How in the h&** do i print this page[/quote]

easy high light the text and copy and past to your word pad than their is a little icon at the top of word pad click on print. It will load and print. that is the way i do it . Or you can do a right mouse click and select all that will high light the text . Now go up to file and select print or control P another way


----------



## tman77xx

This is a very useful thread and am learning a lot from it partly because of my situation with my current Weil McClain boiler. The problem I'm having is very simple. The boiler comes on twice a day - morning and night. The pilot light is auto so when the thermostat calls for heat, a spark is sent to the ignition lighting up the pilot. And after two or so minutes, the gas chambers will be lit. It does so for the very first instance both in the morning and night but thereafter, the pilot just stays lit and the chambers aren't lit or heating the house. Several troubleshooting methods applied to and including bypassing the thermostat but failed to yield any results. A contractor came by and gave it a crack at it and said it was the gas valve but I'm not confident that that could be the problem as from reading this post, the thermoCOUPLE should be swapped out first before assuming it is the gas valve as it is a more pricey unit to replace. So in short, I get heat both times of the day for say an hour and it just sits idle with the pilot lit. Any help and/or comment would be greatly appreciated.

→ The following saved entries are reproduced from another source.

-- ==== Sys2Proof/Laws/Memory.lean ====
section
/-! SUPPORT. Laws of the buffer: what LOAD leaves, its canonical form, and reads of a coherent buffer. -/

namespace Sys2Proof.Machine

@[simp] theorem Memory.read_nil (x : Nat) : Memory.read [] x = none := rfl

/-- What LOAD's cells read as (R53). -/
theorem read_cellsFrom (bytes : List Byte) (base x : Nat) :
    Memory.read (cellsFrom base bytes) x = if base ≤ x then bytes[x - base]? else none := by
  induction bytes generalizing base with
  | nil => simp [cellsFrom]
  | cons b bytes ih =>
    simp only [cellsFrom, Memory.read, ih]
    by_cases hx : x = base
    · simp [hx]
    · by_cases hb : base ≤ x
      · obtain ⟨k, rfl⟩ : ∃ k, x = base + 1 + k := ⟨x - base - 1, by omega⟩
        have h1 : base + 1 + k - base = k + 1 := by omega
        have h2 : base + 1 + k - (base + 1) = k := by omega
        simp [h1, h2, hx]; omega
      · have : ¬ base + 1 ≤ x := by omega
        simp [hx, hb, this]

theorem offsets_cellsFrom (bytes : List Byte) (base : Nat) :
    (cellsFrom base bytes).map Prod.fst = List.range' base bytes.length := by
  induction bytes generalizing base with
  | nil => rfl
  | cons b bytes ih => simp [cellsFrom, ih, List.range'_succ]

theorem risesFrom_of_offsets {m : Memory} {base n : Nat} (lo : Nat) (hlo : lo ≤ base)
    (h : m.map Prod.fst = List.range' base n) : Memory.risesFrom lo m = true := by
  induction m generalizing lo base n with
  | nil => rfl
  | cons c m ih =>
    cases n with
    | zero => simp at h
    | succ n =>
      simp only [List.map_cons, List.range'_succ, List.cons.injEq] at h
      simp only [Memory.risesFrom, Bool.and_eq_true, decide_eq_true_eq]
      exact ⟨by omega, ih (c.1 + 1) (by omega) h.2⟩

/-- LOAD leaves the canonical form. -/
theorem wf_cellsFrom (bytes : List Byte) : Memory.wf (cellsFrom 0 bytes) = true :=
  risesFrom_of_offsets 0 (Nat.le_refl 0) (offsets_cellsFrom bytes 0)

theorem wf_writeBuf (bytes : List Byte) (s : State) : Memory.wf (writeBuf bytes s).buf = true :=
  wf_cellsFrom bytes

theorem wf_reset : Memory.wf State.reset.buf = true := rfl

/-- A coherent buffer is in canonical form. -/
theorem BufferCoherent.wf {s : State} (h : BufferCoherent s) : Memory.wf s.buf = true :=
  risesFrom_of_offsets 0 (Nat.le_refl 0) (by rw [h.1, List.range_eq_range'])

theorem read_isSome_iff (m : Memory) (x : Nat) :
    (Memory.read m x).isSome = true ↔ x ∈ m.map Prod.fst := by
  induction m with
  | nil => simp
  | cons c m ih =>
    simp only [Memory.read, List.map_cons, List.mem_cons]
    by_cases hx : x = c.1 <;> simp [hx, ih]

/-- Every offset below LEN of a coherent buffer holds a byte. -/
theorem BufferCoherent.content {s : State} (h : BufferCoherent s) {off : Nat} (ho : off < s.len) :
    ∃ b, bufRead s off = some b := by
  have : (Memory.read s.buf off).isSome = true := by
    rw [read_isSome_iff, h.1]; exact List.mem_range.mpr ho
  rw [bufRead, if_pos ho]
  exact Option.isSome_iff_exists.mp this

theorem bufRead_of_ge {s : State} {off : Nat} (h : s.len ≤ off) : bufRead s off = none :=
  if_neg (by omega)

theorem BufferCoherent.content16 {s : State} (h : BufferCoherent s) (ord : ByteOrder) {off : Nat}
    (ho : off + 2 ≤ s.len) :
    ∃ b0 b1, bufRead s off = some b0 ∧ bufRead s (off + 1) = some b1 ∧
      read16 s ord off = some (join16 ord b0 b1) := by
  obtain ⟨b0, h0⟩ := h.content (off := off) (by omega)
  obtain ⟨b1, h1⟩ := h.content (off := off + 1) (by omega)
  exact ⟨b0, b1, h0, h1, by simp [read16, h0, h1]⟩

/-- A read depends on LEN and BUF alone. -/
theorem bufRead_congr {s t : State} (hb : t.buf = s.buf) (hl : t.len = s.len) (off : Nat) :
    bufRead t off = bufRead s off := by
  simp [bufRead, hb, hl]

/-- What a read after a LOAD gives (R53). -/
theorem bufRead_writeBuf (bytes : List Byte) (s : State) (off : Nat) :
    bufRead (writeBuf bytes s) off = bytes[off]? := by
  simp only [bufRead, writeBuf_len, writeBuf_buf, read_cellsFrom]
  by_cases h : off < bytes.length
  · simp [h]
  · simp [h]

theorem bufferCoherent_writeBuf {bytes : List Byte} {s : State}
    (h : bytes.length ≤ s.params.bufCap) : BufferCoherent (writeBuf bytes s) :=
  ⟨by simp [offsets_cellsFrom, List.range_eq_range'], by simpa using h⟩

theorem bufferCoherent_resetWith (p : Params) : BufferCoherent (State.resetWith p) :=
  ⟨rfl, Nat.zero_le _⟩

end Sys2Proof.Machine
end

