-- ==== Sys2Proof/Tests/Slice0.lean ====
section
/-! SUPPORT. Tests from the spec's own vectors (95_test_vectors.md), and a witness for every statement's hypotheses. -/

namespace Sys2Proof.Tests

open Sys2Proof.Machine

/-! ### Well-formedness: each check refuses an ill-formed term (R71) -/

theorem test_offset_too_large_is_ill_formed : (Instr.dec16 .le 256).wellFormed = false ∧
    (Instr.dec16u .be 256).wellFormed = false ∧ (Instr.dec8 256).wellFormed = false ∧
    (Instr.dec8u 300).wellFormed = false ∧ (Instr.bitx 256 0).wellFormed = false := by decide

theorem test_bit_too_large_is_ill_formed : (Instr.bitx 0 8).wellFormed = false := by decide

theorem test_largest_fields_are_well_formed : (Instr.bitx 255 7).wellFormed = true := by decide

/-! ### Words written out from the patterns of R75 -/

theorem test_decode_enc16be : decodeWord 0b0001000000000000 = .ok .enc16be := by decide

theorem test_decode_dec16 : decodeWord 0b0010100000000100 = .ok (.dec16 .be 4) := by decide

theorem test_decode_dec16u : decodeWord 0b0011000000110100 = .ok (.dec16u .le 52) := by decide

theorem test_decode_dec8 : decodeWord 0b0100000000010101 = .ok (.dec8 21) := by decide

theorem test_decode_dec8u : decodeWord 0b0101000001000101 = .ok (.dec8u 69) := by decide

theorem test_decode_bitx : decodeWord 0b0110011111111111 = .ok (.bitx 255 7) := by decide

theorem test_decode_decode : decodeWord 0b0111000000000000 = .ok .decode := by decide

theorem test_decode_trkupd : decodeWord 0b1000000000000000 = .ok .trkupd := by decide

/-- 95 section 2.7: the reserved OPs. -/
theorem test_reserved_ops : decodeWord 0x0000 = .error .reservedOp ∧
    decodeWord 0x9000 = .error .reservedOp ∧ decodeWord 0xF000 = .error .reservedOp := by decide

/-- 95 sections 2.1 to 2.7: the ill-formed words. -/
theorem test_must_be_zero : decodeWord 0x1001 = .error .mustBeZero ∧
    decodeWord 0x2400 = .error .mustBeZero ∧ decodeWord 0x3100 = .error .mustBeZero ∧
    decodeWord 0x4100 = .error .mustBeZero ∧ decodeWord 0x4800 = .error .mustBeZero ∧
    decodeWord 0x6800 = .error .mustBeZero ∧ decodeWord 0x7001 = .error .mustBeZero ∧
    decodeWord 0x8001 = .error .mustBeZero := by decide

/-! ### Small states -/

/-- Reset with a buffer loaded. -/
def loaded (bytes : List Byte) : State := writeBuf bytes State.reset

/-- Reset with both operands written. -/
def armed (a b : BitVec 16) : State := writeArg .arg1 b (writeArg .arg0 a State.reset)

/-- A state with given previous counters, Tracking. -/
def tracked (l r : Nat) (s : State) : State :=
  { s with prevL := l, prevR := r, status := setTracked s.status }

/-- A state that has faulted. -/
def stopped : State := { State.reset with status := setFault .bounds Status.reset }

/-- RES of an outcome, read as a signed number, with the STATUS word. -/
def resOf : Result → Option (Int × Word)
  | .next t => some (sint t.params.resW t.res, statusWord t.status)
  | _ => none

/-- DL and DR of an outcome, read as signed numbers, with the STATUS word. -/
def deltasOf : Result → Option (Int × Int × Word)
  | .next t => some (sint t.params.resW t.dl, sint t.params.resW t.dr, statusWord t.status)
  | _ => none

/-- OUT0 and OUT1 of an outcome, with the STATUS word. -/
def outOf : Result → Option (Byte × Byte × Word)
  | .next t => some (t.out0, t.out1, statusWord t.status)
  | _ => none

/-- A field of SENS after an outcome, as a number. -/
def fieldAfter (x : FieldName) : Result → Option Int
  | .next t => (recordField t.sens x).map fieldNum
  | _ => none

/-- Buffer X of 95 section 2.2. -/
def bufX : List Byte := [0x38, 0xFF, 0x00, 0x80, 0xFF, 0x7F, 0xE8, 0xFD, 0xFF, 0xFF, 0x01]

/-- Packet A of 95 section 2.5. -/
def packetA : List Byte :=
  [0x14, 0x01, 0x00, 0x01, 0x00, 0x01, 0x00, 0x0A, 0x05, 0xEE, 0xA1, 0x85, 0x38, 0xFF, 0x5A, 0x00]
  ++ [0x02, 0x98, 0x3A, 0x50, 0xFB, 0xE7, 0xC4, 0x09, 0x88, 0x0A, 0xFF, 0x03, 0xD0, 0x07, 0x01, 0x00]
  ++ [0x00, 0x01, 0xFF, 0xFF, 0xDE, 0xAD, 0xBE, 0x02, 0x03, 0x04, 0x01, 0x00, 0x0C, 0xFE, 0x00, 0x80]
  ++ [0x2C, 0x01, 0xD4, 0xFE, 0xE8, 0xFD, 0xF4, 0x01, 0xC5, 0x64, 0x00, 0x34, 0x12, 0x00, 0x00, 0xFF]
  ++ [0x0F, 0x01, 0x00, 0x00, 0x01, 0xA2, 0xA3, 0x9C, 0xFF, 0x64, 0x00, 0x00, 0x80, 0xFF, 0x7F, 0x01]

/-- The block with packet A loaded and PKT_ORD = BE. -/
def loadedBE : State :=
  writeBuf packetA (State.resetWith { defaultParams with pktOrd := .be })

/-! ### One step each, from the vectors of 95_test_vectors.md -/

/-- 95 section 2.1. -/
theorem test_enc16be : outOf (exec .enc16be (writeArg .arg0 0xFF38 State.reset)) =
    some (0xFF, 0x38, 0x0C01) := by decide

/-- 95 section 2.1: no written ARG0. -/
theorem test_enc16be_unwritten : outOf (exec .enc16be State.reset) = some (0, 0, 0x002B) := by decide

/-- 95 section 2.2: the same bytes in both orders. -/
theorem test_dec16 : resOf (exec (.dec16 .le 0) (loaded bufX)) = some (-200, 0x0201) ∧
    resOf (exec (.dec16 .be 0) (loaded bufX)) = some (14591, 0x0201) := by decide

/-- 95 section 2.2: off = LEN - 1 is out of bounds. -/
theorem test_dec16_bounds : resOf (exec (.dec16 .le 10) (loaded bufX)) = some (0, 0x002F) := by decide

/-- 95 section 2.2: no sign extension. -/
theorem test_dec16u : resOf (exec (.dec16u .le 0) (loaded bufX)) = some (65336, 0x0201) ∧
    resOf (exec (.dec16u .be 6) (loaded bufX)) = some (59645, 0x0201) := by decide

/-- 95 section 2.3. -/
theorem test_dec8 : resOf (exec (.dec8 1) (loaded [0x00, 0x80])) = some (-128, 0x0201) ∧
    resOf (exec (.dec8 2) (loaded [0x00, 0x80])) = some (0, 0x002F) := by decide

/-- 95 section 2.3. -/
theorem test_dec8u : resOf (exec (.dec8u 1) (loaded [0x00, 0xFF])) = some (255, 0x0201) := by decide

/-- 95 section 2.4: a flag is never the mask value. -/
theorem test_bitx : resOf (exec (.bitx 0 2) (loaded [0x85])) = some (1, 0x0201) ∧
    resOf (exec (.bitx 0 6) (loaded [0x80])) = some (0, 0x0201) := by decide

/-- 95 section 2.5: the tracker and STATUS after packet A, in both byte orders. -/
theorem test_decode_tracker : deltasOf (exec .decode (loaded packetA)) = some (-535, 500, 0x01C1) ∧
    deltasOf (exec .decode loadedBE) = some (59645, -3070, 0x01C1) := by decide +kernel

My Weil McClain is a CGM-5 Series 10 ~ 10 yrs old running gas with baseboard and radiators.


----------



## bbo

How in the h&** do i print this page

file

print


or control + p


----------



## Doc Holliday

One more troubleshooting tip, on a residential gas furnace if a gas valve is not "clicking" meaning it's apparently not receiving 24 volts you can jump directly off of the control board using the R and the C terminals, R to one terminal on gas valve and C to the other terminal on gas valve (or wherever else you can retain 24 volts from) to the gas valve. If it then "clicks" meaning it is opening with voltage supplied to it than most likely it's not the gas valve which is bad.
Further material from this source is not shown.